**About this exercise**
Output exactly the line containing "P0 to P3. -/" and each line after it through the last line of the records, and nothing else.

[Extracted data entries]
:::

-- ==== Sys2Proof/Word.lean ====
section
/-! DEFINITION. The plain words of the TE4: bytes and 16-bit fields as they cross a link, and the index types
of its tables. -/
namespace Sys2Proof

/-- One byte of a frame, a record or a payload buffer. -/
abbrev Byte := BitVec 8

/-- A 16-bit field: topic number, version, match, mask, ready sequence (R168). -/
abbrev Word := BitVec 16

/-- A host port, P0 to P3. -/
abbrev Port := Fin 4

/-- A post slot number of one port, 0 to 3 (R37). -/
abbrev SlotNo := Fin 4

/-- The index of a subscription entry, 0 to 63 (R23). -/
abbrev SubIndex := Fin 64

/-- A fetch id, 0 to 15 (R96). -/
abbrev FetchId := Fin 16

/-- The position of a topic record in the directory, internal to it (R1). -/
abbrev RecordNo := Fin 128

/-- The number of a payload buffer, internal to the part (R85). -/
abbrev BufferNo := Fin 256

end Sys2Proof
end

:::

**Result below**
/-- A host port, P0 to P3. -/
abbrev Port := Fin 4

/-- A post slot number of one port, 0 to 3 (R37). -/
abbrev SlotNo := Fin 4

/-- The index of a subscription entry, 0 to 63 (R23). -/
abbrev SubIndex := Fin 64

/-- A fetch id, 0 to 15 (R96). -/
abbrev FetchId := Fin 16

/-- The position of a topic record in the directory, internal to it (R1). -/
abbrev RecordNo := Fin 128

/-- The number of a payload buffer, internal to the part (R85). -/
abbrev BufferNo := Fin 256

end Sys2Proof
end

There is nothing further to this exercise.